Currently, an outline may look like:

  1. Celebrate the fact that Ruby is full of legacy code, minding the fact that 90% of developers work in legacy code all day, but nearly all tools & training focus on greenfield projects—painting a picture for how happy we'd all be if we just embraced our legacy reality and made things better for the majority of cases.
  2. Define refactoring (Fowler's definition) and its implications, then define legacy code (where I differ with Feathers' in practice), and explain some of the background: Refactoring to Patterns, Working Effectively with Legacy Code, A/B Testing & GitHub's new scientist gem.
  3. Identify that the core problem is no workflow or tool attempts to support developers at every stage in the lifecycle: development, test, stage, and production, but that all 4 require roughly the same information, so it makes sense for a single tool to address all these needs in its own flexible way
  4. (The bulk of the talk) - Walk through a simple-but-not-trivial legacy refactor example, from manually recording interactions to verifying old & new code against them, to running it in a double-entry mode appropriate for staging environments, and finally with production fallback measures until we're certain the change is safe
  5. Take a brief survey of Suture's massive configuration set: expected errors, custom comparators, time & call limits in testing, and so on
  6. Discuss side effect detection and other advanced methods needed to make the gem as durable as possible in real-world projects
  7. Invite the audience to help on the project and to use it in their own practice

Pitch

1.) First, why the talk is relevant: there are now mountains of legacy code out there standing as a testament to Ruby's success. This is undoubtedly a good thing! But too many Ruby teams are getting the itch to find a new green field to work in (often outside Ruby!)—in part because working with legacy code continues to be so painful. I think this tool & message can help keep Ruby developers engaged & happy working in Ruby.

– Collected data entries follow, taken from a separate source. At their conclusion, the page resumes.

-- ==== Sys2Proof/Machine/Memory.lean ====
section
/-! DEFINITION. Loads, stores and atomics of a strand (R252, R257 to R275): what each checks at issue, what it does
in the core, and the operation it sends. -/

namespace Sys2Proof.Machine

/-! ## Migration of the strand that issues (R88 to R90) -/

/-- Top of a slot's stack region (R66, R104); that of slot 15 is 2^56, beyond the window. -/
def stackTop (slot : Nat) : Nat := pmemBase + (slot + 1) * 0x800

/-- The strand's stack is empty (R90). -/
def State.stackEmpty (s : State) : Bool :=
  let g := va56 (s.rv 15)
  !inWindow g || g == stackTop s.cur.slot

/-- The first core of a cluster that belongs to a partition, from a position upward modulo 8: a bank of it carries the tag (R88,
R270, R399). -/
def State.clusterCore (s : State) (cl tag start : Nat) : Option Nat :=
  ((List.range 8).map (fun i => cl * 8 + (start + i) % 8)).find? (fun c =>
    let k := s.core c
    !k.fenced && [0, 1, 2, 3].any (fun b => (k.bank b).tag == tag))

/-- An access of the strand may migrate it to the home cluster of an address: another cluster, with a core of the
partition, UP = 0, PRIV = 0, an empty stack, FOLW enabled (R88, R90, R420, R433). -/
def State.mayFollow (s : State) (va : Nat) : Bool :=
  !s.st.sf.up && !s.st.sf.priv && s.stackEmpty && s.feat 4 && homeOf va != clOf s.cur.core &&
    (s.clusterCore (homeOf va) s.myTag 0).isSome

/-- A register of the strand waits for a fill. -/
def State.anyPending (s : State) : Bool := s.st.g.toList.any (·.pend)

/-- A rank is bound to a slot of a context, or leaves it (R85, R87). -/
def Rank.holds (r : Rank) (i : SlotId) (ctx : Nat) : Bool := r.core == i.core && r.slot == i.slot && r.ctx == ctx

/-- The rank bound to the strand is in transit from the time its image is packed; an entry that is free, or bound to another strand, is
not its own any more (R87, R89). -/
def State.rankTransit (s : State) (rank : Nat) : State :=
  if rank = 0 then s
  else
    let h := rankHome rank
    let k := s.cluster h
    match k.ranks.find rank with
    | none => s
    | some r =>
      if r.st = .bound ∧ r.holds s.cur s.myCtx then
        s.setCluster h { k with ranks := k.ranks.set rank { r with st := .transit } }
      else s

/-- MIGRATION (R89) of the strand that issues towards a cluster, for an address, its image with a given `pc`: it waits
until pending registers have filled and its stores are performed, then the image is packed and the slot is kept
reserved. -/
def State.migrateTo (s : State) (cl va : Nat) (pc : BitVec 56) : State :=
  if s.anyPending || !s.quiet .p then s.parkOn .earlier
  else
    let t := { s.st with pc := pc }
    let m := s.me
    let id := s.nextId
    let s := s.rankTransit t.rankid.toNat
    let s := s.post (pCore s.cur.core) (pCl cl) s.myCtx s.myTag (.image va t.image s.cur t.rankid.toNat cl 0 t.chunk (s.cgen s.myCtx))
    s.setSlot s.cur { m with st := .park, wait := .place id, since := s.gt, reserved := true }

/-! ## Accesses in the core -/

/-- Two accesses touch a common byte. -/
def overlaps (a n b m : Nat) : Bool := decide (a < b + m) && decide (b < a + n)

/-- A later access as an earlier one sees it: strand and context, the number of operations at its last full fence, its path for
the location (0 in the core, 1 + core for a remote operation to that core, none otherwise), its bytes, and the contributions of a
combined sum (R143). -/
structure Later where
  who : SlotId
  gen : Nat
  ctx : Nat
  after : Nat
  path : Option Nat
  bytes : Option (Nat × Nat)
  froms : List (SlotId × Nat × Nat × Nat)

/-- The strand of an earlier operation has a part in a later access: the number of operations at its last full fence before that
part. The parts of a combined sum are its contributions. -/
def Later.fenceOf (l : Later) (who : SlotId) (gen id : Nat) : Option Nat :=
  if l.froms = [] then (if who = l.who ∧ gen = l.gen then some l.after else none)
  else (l.froms.find? (fun f => f.1 == who && f.2.1 == gen && decide (id < f.2.2.1))).map (·.2.2.2)

/-- A path number that a location's order follows: the same one, or another with a full fence between (R143). -/
def Later.follows (l : Later) (path id after : Nat) : Bool :=
  match l.path with
  | some q => q == path || decide (id < after)
  | none => false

2.) As for why I'm qualified to speak (and whether this abstract will be backed by a quality presentation), this talk (and the Suture library) are already initially complete and by the time of RubyConf will only have been presented at RubyKaigi. If this talk is accepted at RubyConf, I anticipate investing a significant amount of effort in both the library and the content of the talk, out of respect for the time investment of the attendees.

3.) As for why I proposed the Testing track: while I'm best known in the Ruby community for testing, the reason I've proposed this talk for the testing track is because the traditional approach for performing legacy rescues is all about testing: craft loads of characterization tests, backfill the refactored code with better tests, then discard the characterization tests. This approach can work, but it's exhausting to follow in practice; as a consultant, telling teams to delete their poorly-understood characterization tests is demoralizing due to the high investment they represent.

I'm excited about this tool and this message! On one hand, this talk will to demonstrate aspects of legacy rescue that can be safely automated without custom tests. On the other hand, it will demonstrate how the same tool can extend to deployed environments (A/B testing & GitHub's scientist gem have demonstrated the potential of this, but without consideration for development/test practice).